Noch 47 km bis Prizren., doch meine Weiterfahrt wird jäh von einem Polizisten gestoppt. Die Straße ist wegen eines Erdrutsches gesperrt. Auf etwa 100 Meter erklärt mir der Polizist sei alles zu und auch keine Möglichkeit für ein Motorrad gegeben. Es ginge schließlich um meine Sicherheit und nicht um seine. Der Umweg nach Prizren würde dadurch 120 km betragen. Dann mischt sich ein offenbar Ortskundiger ein und zeigt mir eine Abkürzung. Nachdem feststeht, dass es ein Trampelpfad und dieser noch steiler ist als der Schotterweg im Durmitor winke ich dankend ab. Einer Eingebung folgend frage ich den Polizisten, ob er vielleicht mit mir ein Ärmelabzeichen tauschen wolle. Offenbar gibt es im Kosovo keine Klettabzeichen bei der Polizei und so scheitert ein Tausch, aber scheinbar hat sich der Erdrutsch in der Zwischenzeit verkleinert. Ich solle es mal versuchen aber vorsichtig fahren. Ein Schaufellader, ein LKW und ein Gesteinshaufen auf der Gegenspur sind alles was ich sehe. Am Ende der gesperrten Strecke stehen für die Gegenrichtung Polizei- und KFOR-Kräfte. Ein kurzes zunicken beim Vorbeifahren wird mit kurzem nicken beantwortet.

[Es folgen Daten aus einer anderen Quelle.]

-- ==== Sys2Proof/Tests/Slice0.lean ====
section
/-! SUPPORT. Tests: what WellFormed refuses, the words that spell commands, results worked out from the spec, and for each obligation
with hypotheses a state and operands that meet them. -/

namespace Sys2Proof.Tests

open Sys2Proof.Machine Host

set_option Elab.async false

/-! ### States -/

/-- A strand of core 0, or of a steward core, in cycle 8. -/
def me : Who := { core := 0, strand := 0, cycle := 8 }
def boss : Who := { core := 480, strand := 0, cycle := 8 }

/-- Right after reset, with one strand Running. -/
def run (f : Strand → Strand := id) : State := State.reset.modStrand 0 0 fun x => f { x with run := .running }
def runBoss (f : Strand → Strand := id) : State := State.reset.modStrand 480 0 fun x => f { x with run := .running }

/-- A strand in S mode. -/
def sMode (x : Strand) : Strand := { x with status := 0x13#32 }

/-- What `Barred` asks, as a test. -/
def barredB (w : Who) (info : Info) (s : State) : Bool :=
  whoOk w && (s.strand w.core w.strand).ready && !s.heldByPause w.core w.strand
    && !((strandAt w s).haltReq && (strandAt w s).boundary)
    && ((atIssue w s).tryDeferrable w.core w.strand (slotOf w s)).isNone && (strandAt w s).forbids info w

theorem barred_of {w : Who} {info : Info} {s : State} (h : barredB w info s = true) : Barred w info s := by
  simp only [barredB, Bool.and_eq_true, Bool.not_eq_true', Option.isNone_iff_eq_none] at h
  obtain ⟨⟨⟨⟨⟨h1, h2⟩, h3⟩, h4⟩, h5⟩, h6⟩ := h
  exact ⟨h1, h2, h3, h4, h5, h6⟩

/-- What `Issues` asks, as a test. -/
def issuesB (w : Who) (info : Info) (s : State) : Bool :=
  whoOk w && (s.strand w.core w.strand).ready && !s.heldByPause w.core w.strand
    && !((strandAt w s).haltReq && (strandAt w s).boundary)
    && ((atIssue w s).tryDeferrable w.core w.strand (slotOf w s)).isNone && !(strandAt w s).forbids info w

theorem issues_of {w : Who} {info : Info} {s : State} (h : issuesB w info s = true) : Issues w info s := by
  simp only [issuesB, Bool.and_eq_true, Bool.not_eq_true', Option.isNone_iff_eq_none] at h
  obtain ⟨⟨⟨⟨⟨h1, h2⟩, h3⟩, h4⟩, h5⟩, h6⟩ := h
  exact ⟨h1, h2, h3, h4, h5, h6⟩

/-- The state of an outcome, right after reset when there is none. -/
def next (o : Outcome State Fault Refusal) : State :=
  match o with
  | .next t => t
  | _ => State.reset

/-- Core 0 with a strand Running, and 64 KiB of its cluster's CLM mapped at virtual address 0, readable, writable and executable. -/
def clmLeaf : TlbEnt := ⟨0, 16, 0x200000000000FF#64, 0⟩
def mapped (f : Strand → Strand := id) : State :=
  ((run f).setRf (Reg.MMU_ROOT 0) Reg.MMU_ROOT.EN 1).modCore 0 fun c => { c with dtlb := [clmLeaf], itlb := [clmLeaf] }

/-- The physical address that a translation gives. -/
def xlated (r : XRes × State) : Option Nat :=
  match r.1 with
  | .ok pa _ _ => some pa
  | _ => none

/-- One packet at its endpoint, and nothing at any other. -/
def atSink (ep : Nat) (p : Packet) (s : State) : State := { s with net := { s.net with sinks := [(ep, p)] } }
def noSink (s : State) : State := { s with net := { s.net with sinks := [] } }

theorem arrives_atSink (ep : Nat) (p : Packet) (s : State) : arrives (atSink ep p s) ep p (noSink s) :=
  ⟨0, by simp [atSink], rfl, rfl⟩

/-- Queue 0 of core 0, enabled, two places, for channel 7: for vectors, or for fragments. -/
def qOf (frag : Bool) (s : State) : State :=
  let a := qaReg 0 0
  ((((s.setRf a Reg.CLU_RT_QA.EN 1).setRf a Reg.CLU_RT_QA.CHID 7).setRf a Reg.CLU_RT_QA.NPL 2).setRf a Reg.CLU_RT_QA.MSZ (bit frag))

/-- Send channel 0 of core 0, valid, for vectors. -/
def sendsOf (s : State) : State := (s.setRf (sendReg 0 0) Reg.CLU_RT_SEND.VALID 1).setRf (sendReg 0 0) Reg.CLU_RT_SEND.MSZ 0

/-! ### Ill-formed commands are refused -/

theorem test_wf_strand : (Instr.rstop ⟨484, 0, 0, 0, false, none⟩).wf = false ∧ (Instr.rstop ⟨483, 4, 0, 0, false, none⟩).wf = false
    ∧ (Instr.rstop ⟨483, 3, 0, 0, false, none⟩).wf = true := by decide
theorem test_wf_endpoint : epWf 0x028 = false ∧ epWf 0xB33 = true ∧ epWf 0xB34 = false ∧ epWf 0xC09 = false ∧ epWf 0xC21 = true
    ∧ epWf 0xD21 = false ∧ epWf 0xE00 = false := by decide
theorem test_wf_node : (Instr.routerArrival (.router 0 40) .n).wf = false ∧ (Instr.routerArrival (.hub 12) .n).wf = false
    ∧ (Instr.routerArrival (.router 11 39) .tap).wf = true := by decide
theorem test_wf_port : (Instr.routerArrival (.router 0 0) (.hubPort 0)).wf = false ∧ (Instr.routerArrival (.hub 1) (.io 2)).wf = false
    ∧ (Instr.routerArrival (.hub 1) (.hubPort 8)).wf = false ∧ (Instr.routerArrival (.hub 1) .tap).wf = false
    ∧ (Instr.routerArrival (.die true) (.io 4)).wf = false ∧ (Instr.routerArrival (.die true) .n).wf = false := by decide
theorem test_wf_bank : (Instr.bankOn (.ls 0 .ws 16)).wf = false ∧ (Instr.bankOn (.ls 0 .ps 8)).wf = false
    ∧ (Instr.bankOn (.ls 0 .qram 0)).wf = false ∧ (Instr.bankOn (.ls 484 .as 0)).wf = false ∧ (Instr.bankOn (.clm 11 48)).wf = false
    ∧ (Instr.bankOn (.clm 11 47)).wf = true := by decide
theorem test_wf_memory : (Instr.scrubComplete (.hbm 24)).wf = false ∧ (Instr.scrubComplete (.ddr 12)).wf = false := by decide
theorem test_wf_failure : (Instr.failureRecovery (.coreInternal 480)).wf = false ∧ (Instr.failureRecovery (.clm 0 48 true)).wf = false
    ∧ (Instr.failureRecovery (.clusterInternal 12)).wf = false ∧ (Instr.failureRecovery (.poison 0 (2 ^ 52))).wf = false := by decide
theorem test_wf_jtag : (Instr.internalDebug (.sram 2)).wf = false ∧ (Instr.internalDebug (.sram 0x400000)).wf = false
    ∧ (Instr.internalDebug (.fuse 11)).wf = false ∧ (Instr.internalDebug (.coreReg 483 4 0)).wf = false := by decide
theorem test_wf_agent : (Instr.registerWrite (.strand 484) 0 0).wf = false ∧ (Instr.registerWrite (.strand 483) 0 0).wf = true := by decide
theorem test_wf_core_events : (Instr.runTransfer 480).wf = false ∧ (Instr.loadComplete 484 0 0).wf = false
    ∧ (Instr.lineFill 0 64).wf = false ∧ (Instr.storeQueueSend 484).wf = false ∧ (Instr.queueTableWrite 0 32 false 0).wf = false
    ∧ (Instr.hamperFetch 480 0).wf = false := by decide
theorem test_wf_cluster_events : (Instr.pageWalkEnd 12 0).wf = false ∧ (Instr.ucDecWrite 0 16 0).wf = false ∧ (Instr.synValWrite 16384 0).wf = false
    ∧ (Instr.shomeWrite 12 0).wf = false ∧ (Instr.shomeWrite 0 12).wf = false ∧ (Instr.channelEnable 0 64).wf = false
    ∧ (Instr.chkInit 0 4).wf = false ∧ (Instr.burstStart 12).wf = false := by decide
theorem test_wf_memory_jobs : (Instr.hbmScrubGo 24 0 0).wf = false ∧ (Instr.ddrScrubGo 0 0x800000 0).wf = false
    ∧ (Instr.ddrMoveGo 0 0 0x800000 false).wf = false ∧ (Instr.tagAssign 0 0 0 64).wf = false ∧ (Instr.rekeyGo 64 0 0).wf = false
    ∧ (Instr.keySlotRetire 64).wf = false ∧ (Instr.pageRetirement (2 ^ 52)).wf = false ∧ (Instr.stackFailure 24).wf = false := by decide
theorem test_wf_links : (Instr.trailPortEnable 18).wf = false ∧ (Instr.laneFailure 0 4).wf = false ∧ (Instr.dataFlit 0 ⟨[]⟩).wf = false
    ∧ (Instr.alarmFire 64).wf = false ∧ (Instr.waypointCapture 12).wf = false := by decide

/-! ### Results worked out from the spec -/

/-- No row of the opcode table gives a command any bits. -/
theorem test_no_word_spells_a_command : decodeTableWord 32 0 = none := rfl
/-- R140: 2^31 - 1 and 1. -/
theorem test_flags_of_a_sum :
    ((next (exec (.add me ⟨1, 2, 3, true⟩) (run fun x => { x with g := vset (vset x.g 2 0x7FFFFFFF#32) 3 1#32 }))).strand 0 0).flags
      = ⟨false, true, false, true⟩ := by decide +kernel
/-- R141: REM by zero writes the dividend. -/
theorem test_division_by_zero : ((next (exec (.rem me ⟨1, 2, 3, false⟩) (run fun x => { x with g := vset x.g 2 9#32 }))).strand 0 0).pend.map (·.eff)
    = [.g 1 9#32] := by decide +kernel
/-- R151: a taken branch goes on in its delay slot, and then at its target. -/
theorem test_delay_slot :
    let s := next (exec (.bc me 14 100) run)
    (s.strand 0 0).pc = 4 ∧ ((next (exec (.andi { me with cycle := 12 } ⟨1, 1, 0⟩) s)).strand 0 0).pc = 400 := by decide +kernel
/-- The second example of R158: eight reads in bit-reversed order. -/
theorem test_bit_reversed : let ctl : W32 := 0x6A#32
    (List.range 8).map (fun n => ((List.range n).foldl (fun a _ => updateAddr a 0x4000#32 ctl 16) (0x4000#48)).toNat - 0x4000)
      = [0, 16, 8, 24, 4, 20, 12, 28] := by decide +kernel
/-- Table 9-1: shared counter 13 is of group 1, whose home hub after reset is hub 1; core 479 is of cluster 11. -/
theorem test_counter_hub : State.reset.counterHub (.shared 13) = some 1 ∧ State.reset.counterHub (.core 479 31) = some 11 := by decide +kernel
/-- R2, Table 1-5: the identity register. -/
theorem test_id_part : (State.reset.regLoad epCheter 0x10900000).1 = 0x5956584D31413100 := by decide +kernel
/-- R103: VCVT from FP32 to BF16 with P = 1 writes elements 32 to 63 (1.0 is 0x3F80). -/
theorem test_vcvt_group :
    let v := ((next (exec (.vcvt me ⟨2, 1, 8, 0, 0, false, 1, false⟩) (run fun x => { x with v := vset x.v 1 (BitVec.ofNat 1024 0x3F800000) }))).strand 0 0).pend
    v.any (fun p => match p.eff with | .v 2 x m => elt 16 x.toNat 32 == 0x3F80 && elt 16 m.toNat 32 == 0xFFFF && elt 16 m.toNat 31 == 0 | _ => false) = true := by
  decide +kernel
/-- R435: before stage 3 no command is answered. -/
theorem test_no_reply_before_stage_3 : next (exec (.hello ⟨0, 1, none⟩) State.reset) = State.reset := by decide +kernel

/-! ### States and operands that meet the hypotheses of the obligations -/

theorem witness_EmptyQueue : State.reset.pending = [] := rfl

theorem witness_ScalarResults :
    Issues me (aluInfo ⟨1, 2, 3, true⟩) run ∧ Issues me (aluInfo ⟨1, 2, 3, false⟩) run := ⟨issues_of (by decide +kernel), issues_of (by decide +kernel)⟩

/-- On a steward core with OV and DZ enabled: a sum and a product that fit, a divisor that is not zero. -/
theorem witness_ScalarResults_traps :
    let s := runBoss fun x => { x with sxen := 3, g := vset x.g 3 7#32 }
    Issues boss (aluInfo ⟨1, 2, 3, false⟩) s ∧ tb (strandAt boss s).sxen 1 = true ∧ tb (strandAt boss s).sxen 0 = true
      ∧ (strandAt boss s).rg 3 ≠ 0 := ⟨issues_of (by decide +kernel), by decide +kernel⟩

theorem witness_ImmediateResults :
    Issues me { writes := [1] } run ∧ Issues me { setsFlags := true } run
      ∧ (fld (0x001F#16) 15 14 = 0 ∧ fld (0x001F#16) 13 5 = 0) ∧ (fld (0x401F#16) 15 14 = 1 ∧ fld (0x401F#16) 13 5 = 0)
      ∧ (fld (0x801F#16) 15 14 = 2 ∧ fld (0x801F#16) 13 5 = 0) :=
  ⟨issues_of (by decide +kernel), issues_of (by decide +kernel), by decide⟩

theorem witness_BranchesGoOnInTheDelaySlot :
    Issues me { branch := true } run ∧ Issues me { branch := true, writes := [1] } run ∧ ((strandAt me run).rg 2).toNat % 4 = 0 :=
  ⟨issues_of (by decide +kernel), issues_of (by decide +kernel), by decide +kernel⟩

/-- WAITL 0 with a load outstanding waits; WAITL 8 and WAITM 2 go on. -/
theorem witness_LoopsAndCountedWaits :
    let s := run fun x => { x with loads := [{ issuing := true }] }
    Issues me { noDelay := true } s ∧ Issues me {} s ∧ ¬ (strandAt me s).loads.length ≤ 0 ∧ (strandAt me s).loads.length ≤ 8
      ∧ (strandAt me s).matrix ≤ 2 := ⟨issues_of (by decide +kernel), issues_of (by decide +kernel), by decide +kernel⟩

/-- A register for every strand, and an S register in S mode. -/
theorem witness_ControlRegisters :
    csrOf 0 0x001 = some .cycleLo ∧ Csr.cycleLo.sLevel = false ∧ csrOf 0 0x103 = some .xtval ∧ Csr.xtval.readOnly = false
      ∧ (strandAt me (run sMode)).handler 0 = true ∧ Issues me { writes := [1] } (run sMode) ∧ Issues me {} (run sMode) :=
  ⟨by decide, by decide, by decide, by decide, by decide +kernel, issues_of (by decide +kernel), issues_of (by decide +kernel)⟩

theorem witness_SystemInstructions :
    Issues me { noDelay := true, noLast := true } (run sMode) ∧ (strandAt me (run sMode)).handler 0 = true
      ∧ rkBad ⟨2, 3, 0x7FF⟩ = false ∧ (atIssue me (run sMode)).storeFault 0 .as (rkOff me (run sMode) ⟨2, 3, 0x7FF⟩) 128 = none
      ∧ Issues me { noDelay := true } (run sMode) :=
  ⟨issues_of (by decide +kernel), by decide +kernel, by decide, by decide +kernel, issues_of (by decide +kernel)⟩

Blick vom Zimmer aus in den Garten der Moschee
Blick vom Garten der Moschee aus zum Hotel
Nachdem ich mein Zimmer bezogen habe mache ich einen entspannten Gang durch die relativ überschaubare Altstadt von Prizren. Als um 17 Uhr von den Minaretten zum Gebet, ja was eigentlich? Gesungen? Sagen wir mal gerufen wird, stehe ich gerade neben der Moschee an meinem Hotel.
In Marokko ist es mir einmal passiert, dass mir als Nicht-Moslem das Betreten einer Moschee verboten worden ist. Hier antwortet man mir mit einem freundlichen nicken, dass ich eintreten darf. Die Schuhe muss ich natürlich ausziehen.
Ich habe beschlossen nicht mehr nach Nordmazedonien zu fahren, obwohl die Grenzen seit dem 26.06.2020 offen sind. Die Einschränkungen dort halten mich davon ab.
Morgens um halb zehn gehe ich dafür bei bereits 29 Grad den 500 Meter langen aber dafür sehr steilen Weg zum Fort, weil man von dort einen tollen Blick auf die Stadt haben soll. Die Morgensonne im Rücken komme ich schweißgebadet oben an. Ach was freue ich mich gleich auf den Fahrtwind. 45 Minuten später sitze ich im Sattel. Die Jacke offen, lasse ich mein T-Shirt vom warmen Fahrtwind trocknen. Auf einer zweispurigen Straße geht es aus Prizren raus Richtung Grenze. Die ist dann schneller erreicht als gedacht und ruckzuck bin ich in Albanien.